To celebrate the National Park Service centennial year, Sean and I had decided to calibrate our park journey so that by the end of the year, we’d have been to the same parks. Next up on the list was a weekend in Shenandoah National Park in the Blue Ridge Mountains of Virginia. I had briefly visited the Park in the summer of 2001 on a road trip, but now it was time for a proper visit.

The long, narrow 200,000-acre Park, which had been established in 1935, traces the crest of the Blue Ridge, offering Appalachian peaks as high as 4,000 feet and rolling easterly vistas of the Virginia Piedmont and westerly views of the picturesque Shenandoah Valley.

Bethany, who works at the Methodology Center at Penn State and lives (most of the time) in State College, Pennsylvania, joined us for the trip. She drove down on Friday, July 29. Our flight to Charlottesville landed around 2:30, and we planned to meet her in the Park.

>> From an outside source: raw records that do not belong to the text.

/-- A lane after the instruction: its issue counted, killed names unmapped, its result written, gone on. -/
def Lane.afterAlu (l : Lane) (i : Instr) (h : Hdr) (p : Pk) (vals : List (Nat × Res)) : Lane :=
  let d := i.shape.dst.getD ⟨.zero, 1, false⟩
  let l1 := l.committed p.iss
  let l2 := if ((p.active h).map (·.idx)).contains l.idx then l1.unmap (shapeKills i.shape) else l1
  let l3 := l2.given d.spec d.w (vals.map fun r => (r.1, r.2.val))
  if p.iss.lanes.contains l.idx then l3.advance p.iss else l3

@[simp] theorem Lane.given_idx (l : Lane) (d : Spec) (w : Nat) (vals : List (Nat × Nat)) : (l.given d w vals).idx = l.idx := by
  unfold Lane.given; split
  · split <;> simp
  · rfl

@[simp] theorem Lane.afterAlu_idx (l : Lane) (i : Instr) (h : Hdr) (p : Pk) (vals : List (Nat × Res)) :
    (l.afterAlu i h p vals).idx = l.idx := by
  unfold Lane.afterAlu; dsimp only; split <;> split <;> simp

/-- The next state of an instruction that computes a result per lane, when nothing holds it back. -/
theorem alu_of_issues {i : Instr} {h : Hdr} {imm : Word} {f : Pk → Lane → List Nat → Res} {s : State}
    {chk : Pk → List Trap} {p : Pk} (hp : pk? s = some p) (hi : p.issues i h (instrDst i) s = true) (hc : chk p = []) :
    ∃ t, alu i h imm f s chk = .next t ∧ s.onlyGroup t p.iss.uid p.iss.grp
      ∧ t.Shows p.iss.uid p.iss.grp (p.grp.lanes.map (·.afterAlu i h p (aluVals i h imm f p)))
          (Group.given p.grp.s (i.shape.dst.getD ⟨.zero, 1, false⟩).spec (i.shape.dst.getD ⟨.zero, 1, false⟩).w
            ((aluVals i h imm f p).map fun r => (r.1, r.2.val)))
          (p.grp.fpst ||| (aluVals i h imm f p).foldl (fun a r => a ||| r.2.fp) 0) := by
  unfold alu issue
  rw [issueWith_of_issues (names := fun _ => instrDst i) hp hi hc rfl]
  refine ⟨_, rfl, ?_, ?_⟩
  · rw [trapPk_nil hp]
    exact ((((issued_onlyGroup s p h _).kill _ _).upd (by intro; rfl)).writeDst _ _ _).updPkLanes _ _
  · rw [trapPk_nil hp]
    have h1 := issued_shows (h := h) (names := instrDst i) hp
    have h2 := h1.kill ((p.active h).map (·.idx)) (shapeKills i.shape)
    have h3 := h2.orFpst ((aluVals i h imm f p).foldl (fun a r => a ||| r.2.fp) 0)
    have h4 := h3.writeDst (i.shape.dst.getD ⟨.zero, 1, false⟩).spec (i.shape.dst.getD ⟨.zero, 1, false⟩).w
      ((aluVals i h imm f p).map fun r => (r.1, r.2.val))
    have h5 := h4.updPkLanes p.iss.lanes (·.advance p.iss)
    refine cast ?_ h5
    congr 1
    simp only [List.map_map]
    congr 1
    funext l
    simp only [Function.comp, Lane.afterAlu, Lane.given_idx, apply_ite Lane.idx, Lane.unmap_idx, Lane.committed_idx,
      ite_self]

/-! ### What the next state shows -/

theorem Shows.lane {s : State} {u k : Nat} {ls : List Lane} {sr : NMap Word} {fp : BitVec 5} (h : s.Shows u k ls sr fp)
    (L : Nat) : s.lane? u k L = ls.find? (·.idx == L) := by
  obtain ⟨g, hg, hi⟩ := h
  simp [State.lane?, hg, Group.lane?, hi.lanes]

theorem Shows.lane_map {s : State} {u k : Nat} {ls : List Lane} {sr : NMap Word} {fp : BitVec 5} {f : Lane → Lane}
    (h : s.Shows u k (ls.map f) sr fp) (hf : ∀ l, (f l).idx = l.idx) (L : Nat) :
    s.lane? u k L = (ls.find? (·.idx == L)).map f := by
  rw [Shows.lane h]
  exact find?_map _ _ (fun x => by simp [hf]) _

theorem find?_map_idx (ls : List Lane) (f : Lane → Nat) (l : Lane) (hl : ls.find? (·.idx == l.idx) = some l) :
    (ls.map fun x => (x.idx, f x)).find? (·.1 == l.idx) = some (l.idx, f l) := by
  induction ls with
  | nil => simp at hl
  | cons a r ih =>
    simp only [List.map_cons, List.find?_cons] at hl ⊢
    by_cases h : a.idx == l.idx
    · simp only [h] at hl ⊢
      simp only [Option.some.injEq] at hl
      subst hl; rfl
    · simp only [h] at hl ⊢
      exact ih hl

/-- The first active lane with a number is the group's lane with that number. -/
theorem active_find {p : Pk} {h : Hdr} {l : Lane} (hl : p.actsOn h l) :
    (p.active h).find? (·.idx == l.idx) = some l ∧ p.iss.lanes.contains l.idx = true := by
  obtain ⟨hm, hf⟩ := hl
  have hm' := hm
  simp only [Pk.active, Pk.lanes, List.mem_filter] at hm'
  refine ⟨?_, hm'.1.2⟩
  unfold Group.lane? at hf
  unfold Pk.active Pk.lanes
  have hg := hm'.2
  have hc := hm'.1.2
  clear hm hm'
  generalize p.grp.lanes = ls at hf
  induction ls with
  | nil => simp at hf
  | cons a r ih =>
    by_cases ha : a.idx == l.idx
    · simp only [List.find?_cons, ha, Option.some.injEq] at hf
      subst hf
      rw [List.filter_cons, if_pos hc, List.filter_cons, if_pos hg, List.find?_cons]
      simp
    · simp only [List.find?_cons, ha] at hf
      have := ih hf
      simp only [List.filter_cons]
      split
      · simp only [List.filter_cons]; split
        · rw [List.find?_cons]; simp only [ha]; exact this
        · exact this
      · exact this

Our plan for the brief trip was to camp for two nights at Big Meadows Campground and enjoy a short hike on Friday evening, a longer hike or two on Saturday, and then another short hike on Sunday morning before Bethany began her drive north and we had to head back to the airport. In all it would be just a taste of Shenandoah, but certainly more than the hour and a half I’d spent there fifteen years earlier.